Table 2. Weighted ordinal logistic regression representing the relationship for adults over 20 years old between LE8 and elevated depression categories.
Variables Crude model Model adjusted for age New model
OR Change 95% CI p-Value OR Change 95% CI p-Value OR Change 95% CI p-Value
LE8 category
Low LE8 1 (reference) 1 (reference) 1 (reference)
Moderate LE8 0.403 −59.8% (0.361, 0.449) <0.001 0.396 −60.4% (0.355, 0.442) <0.001 0.447 −55.3% (0.400, 0.500) <0.001
High LE8 0.200 −80.0% (0.170, 0.236) <0.001 0.189 −81.1% (0.161, 0.223) <0.001 0.231 −76.9% (0.196, 0.273) <0.001
LE8 scores
Total score 0.965 −3.5% (0.962, 0.968) <0.001 0.964 −3.6% (0.961, 0.966) <0.001 0.967 −3.3% (0.964, 0.970) <0.001
Health behavior score 0.972 −2.8% (0.970, 0.974) <0.001 0.972 −2.8% (0.970, 0.974) <0.001 0.975 −2.5% (0.973, 0.977) <0.001
Diet 0.992 −0.8% (0.990, 0.993) <0.001 0.992 −0.8% (0.990, 0.993) <0.001 0.993 −0.7% (0.992, 0.995) <0.001
Exercise 0.992 −0.8% (0.991, 0.993) <0.001 0.992 −0.8% (0.991, 0.993) <0.001 0.994 −0.6% (0.993, 0.995) <0.001
Smoke 0.990 −1.0% (0.989, 0.991) <0.001 0.990 −1.0% (0.989, 0.992) <0.001 0.992 −0.8% (0.991, 0.993) <0.001
Sleep 0.982 −1.8% (0.980, 0.985) <0.001 0.983 −1.8% (0.981, 0.985) <0.001 0.985 −1.5% (0.983, 0.987) <0.001
Health factor score 0.991 −0.9% (0.988, 0.993) <0.001 0.989 −1.1% (0.986, 0.991) <0.001 0.990 −1.0% (0.987, 0.993) <0.001
BMI 0.994 −0.6% (0.992, 0.995) <0.001 0.994 −0.6% (0.992, 0.995) <0.001 0.994 −0.6% (0.992, 0.996) <0.001
Blood lipids 0.997 −0.3% (0.996, 0.999) <0.001 0.997 −0.3% (0.996, 0.999) <0.001 0.997 −0.3% (0.996, 0.999) <0.001
Blood glucose 0.996 −0.4% (0.994, 0.998) <0.001 0.994 −0.6% (0.992, 0.996) <0.001 0.996 −0.4% (0.994, 0.998) <0.001
Blood pressure 0.999 −0.1% (0.998, 1.001) 0.479 0.999 −0.1% (0.997, 1.000) 0.122 0.999 −0.1% (0.997, 1.001) 0.297
  • Note: Crude model: Consider LE8-related variables without further adjustment.
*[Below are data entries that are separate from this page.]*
/-- O18. A completion (R298, R299, R323, R330): the command leaves the machine and no other does, it is counted, and the
fence it names takes the larger value on OK and ERR otherwise; other fences stay. A load that ends while its model is in
LOADING gives the model back and reports LOAD_FAILED, ABORTED (R86, R90; the model's choice of the detail but for an
abort, log 63). The 32 bytes of its record hold the fields of R330 at their places, and the record goes to the slot of
the completion tail, which then advances. Every engine of the command is idle afterwards with no instruction unfinished,
its groups discarded and its tile registers empty (R188, R205), its fault registers and scalar registers kept; a kill
besides has its scratchpad zeroed before its next command (R329). A fault (R204, R240, R242) ends the command with status 3,
the code in DETAIL and the place in the record, and stands in ARR_E_FAULT (a code below 0x10) or ARR_E_PFAULT of its engine
and nowhere else. A failed access outside the engine is fault 0x12 where an address failed, else the memory's own status.
A command whose status was fixed before keeps it. -/
def Obligations.CommandCompletes : Prop :=
  (∀ (k : Key) (d : Decision) (c : Cmd) (s : State), findCmd s k = some c → (que s c.queue).st = .active →
    (∀ id, c.work = .load id → (mdl s id).st ≠ .loading) →
    let t := (finishOne k d s).2
    let x := fnc s c.signalFence
    findCmd t k = none ∧ (∀ j, j ≠ k → findCmd t j = findCmd s j) ∧ t.fe.cmds = s.fe.cmds + 1 ∧
    (∀ g, g ≠ c.signalFence → fnc t g = fnc s g) ∧
    (4096 ≤ c.signalFence → fnc t c.signalFence = x) ∧
    (c.signalFence < 4096 → d.status = 0 →
      fnc t c.signalFence = { x with val := BitVec.ofNat 63 (max x.val.toNat c.signalValue) }) ∧
    (c.signalFence < 4096 → d.status ≠ 0 → fnc t c.signalFence = { x with err := true })) ∧
  (∀ (id : Nat) (d : Decision) (c : Cmd) (s : State), c.work = .load id → (mdl s id).st = .loading →
    let m := mdl s id
    let w := cmdWrite c c.p2 (reportBytes 0xFFFF 0x0D 4 m.reqExts m.reqBytes m.avail 0xFFFFFFFF 0xFFFFFFFF 0 [] 0 0 0 [])
      (dropModel id s)
    (w.1 = .ok () → endLoad c d s = (d, w.2)) ∧
    (∀ e, w.1 = .error e → ∃ d', endLoad c d s = (d', w.2) ∧ d'.status = 5 ∧ d'.detail = 0x10 ∧ d'.time = d.time)) ∧
  (∀ (op : Nat) (seq : Word) (phase : Bool) (d : Decision), op < 256 →
    let b := recordBytes op seq phase d
    b.length = 32 ∧ leAt b 0 1 = (if phase = true then 1 else 0) ∧ leAt b 1 1 = d.status.toNat ∧
    leAt b 2 1 = d.detail.toNat ∧ leAt b 3 1 = op ∧ leAt b 4 4 = seq.toNat ∧ leAt b 8 8 = d.value.toNat ∧
    leAt b 0x10 1 = d.loc.toNat ∧ leAt b 0x11 1 = d.group.toNat ∧ leAt b 0x12 2 = d.pc.toNat ∧ leAt b 0x14 4 = 0 ∧
    leAt b 0x18 8 = d.time.toNat) ∧
  (∀ (c : Cmd) (d : Decision) (s u : State),
    let x := que s c.queue
    let n := x.cqTail.toNat
    let slot := x.cqAddr.toNat + 32 * (n % 2 ^ x.cqLog.toNat)
    let phase := decide (n / 2 ^ x.cqLog.toNat % 2 = 0)
    x.diverted = false → x.port = 0 → c.irq = false →
    ringWrite c.queue slot (recordBytes c.opcode c.key.seq phase d) s = (.ok (), u) →
      writeRecord c d s = setQue c.queue { que u c.queue with cqTail := (que u c.queue).cqTail + 1 } u) ∧
  (let released := fun e e' : Engine =>
     e'.cmd = none ∧ e'.pst = .idle ∧ e'.units = [] ∧ e'.dmaOut = [] ∧ (∀ g, (grp e' g).st = .closed) ∧
     tileAt e' 0 = .empty ∧ tileAt e' 1 = .empty ∧ e'.fault = e.fault ∧ e'.pfault = e.pfault ∧ e'.areg = e.areg
   (∀ (k : Key) (d : Decision) (n : Nat) (s : State), n < 64 → (eng s n).cmd = some k → findCmd s k ≠ none →
     released (eng s n) (eng (complete k d s) n) ∧ (eng (complete k d s) n).zeroFirst = (eng s n).zeroFirst) ∧
   (∀ (c : Cmd) (d : Decision) (n : Nat) (s : State), n < 64 → (eng s n).cmd = some c.key →
     let e := eng (killCmd c d s) n
     released (eng s n) e ∧ e.zeroFirst = true ∧ e.kept = [])) ∧
  (∀ (x : Ectx) (code : Nat) (s : State), x.n < 64 → (eng s x.n).cmd = some x.c.key → findCmd s x.c.key ≠ none →
     x.c.decided = none →
     (∃ d v, progFault x code s = complete x.c.key d v ∧ v = { s with eng := v.eng } ∧ d.status = 3 ∧
       d.detail = BitVec.ofNat 8 code ∧ d.loc = BitVec.ofNat 7 x.n ∧ d.group = BitVec.ofNat 3 x.ins.group ∧
       d.pc = BitVec.ofNat 12 x.e.pc ∧ d.value = 0) ∧
     (let t := progFault x code s
      (code < 0x10 → (eng t x.n).fault = BitVec.ofNat 32 (x.ins.group * 2 ^ 8 + code) ∧
        (eng t x.n).pfault = (eng s x.n).pfault) ∧
      (0x10 ≤ code → (eng t x.n).pfault = BitVec.ofNat 32 (x.e.pc * 2 ^ 12 + code) ∧
        (eng t x.n).fault = (eng s x.n).fault) ∧
      (∀ m, m ≠ x.n → (eng t m).fault = (eng s m).fault ∧ (eng t m).pfault = (eng s m).pfault))) ∧
  (∀ (x : Ectx) (d : Decision) (s : State), x.c.decided = none →
     (d.status = 3 ∨ d.status = 5 → extFail x d s = progFault x 0x12 s) ∧
     (d.status ≠ 3 → d.status ≠ 5 → ∃ d', extFail x d s = complete x.c.key d' s ∧ d'.status = d.status ∧
       d'.detail = d.detail ∧ d'.value = d.value ∧ d'.loc = (if d.loc = 0x7F then BitVec.ofNat 7 x.n else d.loc))) ∧
  (∀ (c : Cmd) (d d0 : Decision) (s : State), c.decided = some d0 →
     (c.pause = none → failCmd c d s = settle [(c.key, d0)] s) ∧
     (∀ p, c.pause = some p → failCmd c d s = complete c.key (mkDecision 9 2 p.seq.toNat) s))

/-! ## Ring commands -/

/-- O19. QUEUE_CREATE (R305, R306): a descriptor that keeps its rules under an unused number makes that queue ACTIVE
with all four ring counts 0 (R294) and FIRST_SEQ expected, and the command commits; else it is refused with 0x4C or
0x4D. QUEUE_RESET (R336): with commands in flight or under destruction it is refused with 0x50; on queue 0 or an unused
queue with 0x4D; otherwise all four counts go to 0, the given SEQ is expected, and the queue is ACTIVE; 0x50 for a queue
under destruction is the model's choice, and so are the details where several hold (log 35). QUEUE_DESTROY (R342, R343):
on queue 0, an unused queue or one under destruction it is refused with 0x4D. On a queue with nothing in flight the
destruction record of zero counts is written to P1, the number is unused again, and the command completes with OK; if
the record cannot be written it completes with status 5, detail 0x10. -/
def Obligations.QueueCommands : Prop :=
  (∀ (k : Key) (c : Cmd) (s : State), admitting s k 1 = some c →
     let d := c.block blkQueue
     (c.p1 % 64 = 0 → queueDescOk s d = true → (que s (qdQueue d)).st = .unused → ∃ x,
       exec (.queueCreate k) s =
         .next (commitOk c.key 0 { s with queues := Tab.put Queue.init s.queues (qdQueue d) x }) ∧
       x.st = .active ∧ x.sqTail = 0 ∧ x.sqHead = 0 ∧ x.cqTail = 0 ∧ x.cqHead = 0 ∧
       x.expSeq = BitVec.ofNat 32 (leAt d 0x1C 4) ∧ x.kind = BitVec.ofNat 2 (qdKind d) ∧
       x.cls = BitVec.ofNat 3 (qdClass d) ∧ x.ctx = BitVec.ofNat 8 (qdContext d) ∧ x.port = BitVec.ofNat 4 (qdPort d) ∧
       x.sqAddr = BitVec.ofNat 64 (leAt d 8 8) ∧ x.cqAddr = BitVec.ofNat 64 (leAt d 0x10 8) ∧
       x.sqLog = BitVec.ofNat 5 (leAt d 0x18 1) ∧ x.cqLog = BitVec.ofNat 5 (leAt d 0x19 1) ∧ x.recent = []) ∧
     (c.p1 % 64 ≠ 0 ∨ queueDescOk s d = false → exec (.queueCreate k) s = .next (refuse c.key 0x4C s)) ∧
     (c.p1 % 64 = 0 → queueDescOk s d = true → (que s (qdQueue d)).st ≠ .unused →
       exec (.queueCreate k) s = .next (refuse c.key 0x4D s))) ∧
  (∀ (k : Key) (c : Cmd) (s : State), admitting s k 3 = some c →
     let q := c.p0 % 65536
     let x := que s q
     (q ≠ 0 → x.st = .active ∨ x.st = .error → (∀ d ∈ s.cmds, d.key.q.toNat ≠ q) → exec (.queueReset k) s =
       .next (commitOk c.key 0 { s with queues := Tab.put Queue.init s.queues q { x with
         st := .active, sqTail := 0, sqHead := 0, cqTail := 0, cqHead := 0, expSeq := BitVec.ofNat 32 c.p1
         stopped := false, diverted := false, lastSeq := none, lastFrame := 0 } })) ∧
     (q ≠ 0 → x.st ≠ .unused → (∃ d ∈ s.cmds, d.key.q.toNat = q) ∨ x.st = .destroying →
       exec (.queueReset k) s = .next (refuse c.key 0x50 s)) ∧
     (q = 0 ∨ x.st = .unused → exec (.queueReset k) s = .next (refuse c.key 0x4D s))) ∧
  (∀ (k : Key) (c : Cmd) (s : State), admitting s k 2 = some c →
     let q := c.p0 % 65536
     let ok := stampD s (mkDecision 0 0 0)
     (q = 0 ∨ (que s q).st = .unused ∨ (que s q).st = .destroying →
       exec (.queueDestroy k) s = .next (refuse c.key 0x4D s)) ∧
     (q ≠ 0 → (que s q).st = .active ∨ (que s q).st = .error → (∀ d ∈ s.cmds, d.key.q.toNat ≠ q) →
       (∀ d ∈ s.cmds, d.work ≠ .destroy) →
       let u := noteFree (updCmd c.key (fun c => { c with st := .running, work := .destroy, decided := some ok })
         (setQue q { que s q with st := .destroying, tally := { Tally.zero with seq := c.key.seq } } s))
       ∀ w v, cmdWrite c c.p1 (destructionBytes q { Tally.zero with seq := c.key.seq }) u = (w, v) →
         let t := { v with queues := Tab.put Queue.init v.queues q Queue.init }
         (w = .ok () → exec (.queueDestroy k) s = .next (settle [(c.key, ok)] t)) ∧
         (∀ e, w = .error e → exec (.queueDestroy k) s =
           .next (settle [(c.key, { e.dec with status := 5, detail := 0x10, time := ok.time })] t))))

/-- O20. MAP (R345): a range outside the context's 8,192 virtual extents, one with a mapped entry, too few free extents, or
an extent that is not one of 0 to 6,079 or has been removed is refused with 0x4E, and so is context 0 (log 35; what may be
listed, log 53). Otherwise the extents are mapped in order with the given rights; the count is in VALUE. UNMAP (R251, R346):
refused with 0x4E where an entry of the range is invalid; otherwise its entries are invalid at once for every command
admitted from now on, it is decided OK and waits for the commands of its context that were admitted before it, which keep
the translation they found (log 22). UNMAP_COMPLETE does nothing while one of them is in flight; then, with FREE, the
mapped extents of its range that no context maps any more are zeroed and free, and VALUE counts them. -/
def Obligations.MapAndUnmap : Prop :=
  (∀ (k : Key) (c : Cmd) (s : State), admitting s k 4 = some c →
     let ctx := c.p0 % 256
     let first := c.p1 % 2 ^ 13
     let count := c.p1 / 2 ^ 32 % 2 ^ 13
     let list := if c.p0.testBit 10 then (freeExtents s).take count
       else (List.range count).map fun i => leAt (c.block blkMap) (4 * i) 4
     (ctx ≠ 0 → first + count ≤ 8192 →
       (∀ i, i < count → (Tab.get VEntry.init s.mem.vmap (ctx * 8192 + (first + i))).valid = false) → list.length = count →
       (∀ e ∈ list, e < 6080 ∧ extState s e ≠ .removed) → exec (.map k) s =
         .next (commitOk c.key count (mapExtents ctx (c.p0.testBit 8) (c.p0.testBit 9) first list s))) ∧
     (ctx = 0 ∨ 8192 < first + count ∨ list.length < count ∨ (∃ e ∈ list, 6080 ≤ e ∨ extState s e = .removed) ∨
       (∃ i, i < count ∧ (Tab.get VEntry.init s.mem.vmap (ctx * 8192 + (first + i))).valid = true) →
       exec (.map k) s = .next (refuse c.key 0x4E s))) ∧
  (∀ (k : Key) (c : Cmd) (s : State),
     (admitting s k 5 = some c →
       let ctx := c.p0 % 256
       let first := c.p1 % 2 ^ 13
       let count := c.p1 / 2 ^ 32 % 2 ^ 13
       let entry := fun i => Tab.get VEntry.init s.mem.vmap (ctx * 8192 + (first + i))
       (ctx = 0 ∨ 8192 < first + count ∨ (∃ i, i < count ∧ (entry i).valid = false) →
         exec (.unmap k) s = .next (refuse c.key 0x4E s)) ∧
       (ctx ≠ 0 → first + count ≤ 8192 → (∀ i, i < count → (entry i).valid = true) → ∃ t, exec (.unmap k) s = .next t ∧
         t.mem = { s.mem with vmap := t.mem.vmap } ∧ t.queues = s.queues ∧
         (∀ i, i < count → (Tab.get VEntry.init t.mem.vmap (ctx * 8192 + (first + i))).valid = false) ∧
         (∀ j, j < ctx * 8192 + first ∨ ctx * 8192 + first + count ≤ j →
           Tab.get VEntry.init t.mem.vmap j = Tab.get VEntry.init s.mem.vmap j) ∧
         let es := (List.range count).map fun i => (entry i).ext.toNat
         let ws := (s.cmds.filter fun x =>
           (que s x.queue).ctx.toNat == ctx && x.st != .waiting && !(x.key == c.key)).map Cmd.key
         let ok := stampD s (mkDecision 0 0 0)
         t = noteFree { s with mem := t.mem, cmds := s.cmds.map fun d => if d.key = c.key then
           { d with st := .running, decided := some ok, work := .unmap es ws count } else d })) ∧
     (∀ es ws n, running s k = some c → c.work = .unmap es ws n →
       ((∃ w ∈ ws, findCmd s w ≠ none) → exec (.unmapComplete k) s = .next s) ∧
       ((∀ w ∈ ws, findCmd s w = none) → ∃ out u, exec (.unmapComplete k) s = .next (completeDecided k u) ∧ out.Nodup ∧
         (c.p0.testBit 8 = false → out = []) ∧
         (c.p0.testBit 8 = true → ∀ e, e ∈ out ↔ e ∈ es ∧ extState s e = .mapped ∧
           isMapped { s with cmds := s.cmds.map fun d => if d.key = k then { d with work := .unmap [] [] n } else d } e = false) ∧
         u.mem.vmap = s.mem.vmap ∧ (∀ e, e ∉ out → extState u e = extState s e) ∧
         (∀ e ∈ out, e ∉ s.mem.marked → extState u e = .free ∧ (s.mem.locked = false →
           ∀ i, i < extBytes → Tab.get 0 u.mem.carafe (carafePhys s (e * extBytes) + i) = 0)) ∧
         ∃ d, findCmd u k = some d ∧ d.decided = c.decided.map fun x => { x with value := BitVec.ofNat 64 out.length })))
Model adjusted for age: Crude model plus adjusted age variables. New model: Crude model plus all seven covariates adjusted for age, gender, gender, education, marital, poverty–income ratio and household sizes.
  • Abbreviations: BMI, body mass index; CI, confidence interval; LE8, Life’s Essential 8; OR, odds ratio.

As was presented in Table S3, such negative association between LE8 as well as scores and elevated depression levels could still hold for all age groups. Focusing on specific LE8 subindicative scores including health behavior or factor items, sleep seemed significant for three groups older than 20 years old with relatively smaller OR values, representing larger changing scale about odds for depression levels with comparison of other LE8 variables. However, such phenomenon was not evident for teens aged 18–20, and diet and blood pressure seemed meaningful variables with smaller OR values for these young adults.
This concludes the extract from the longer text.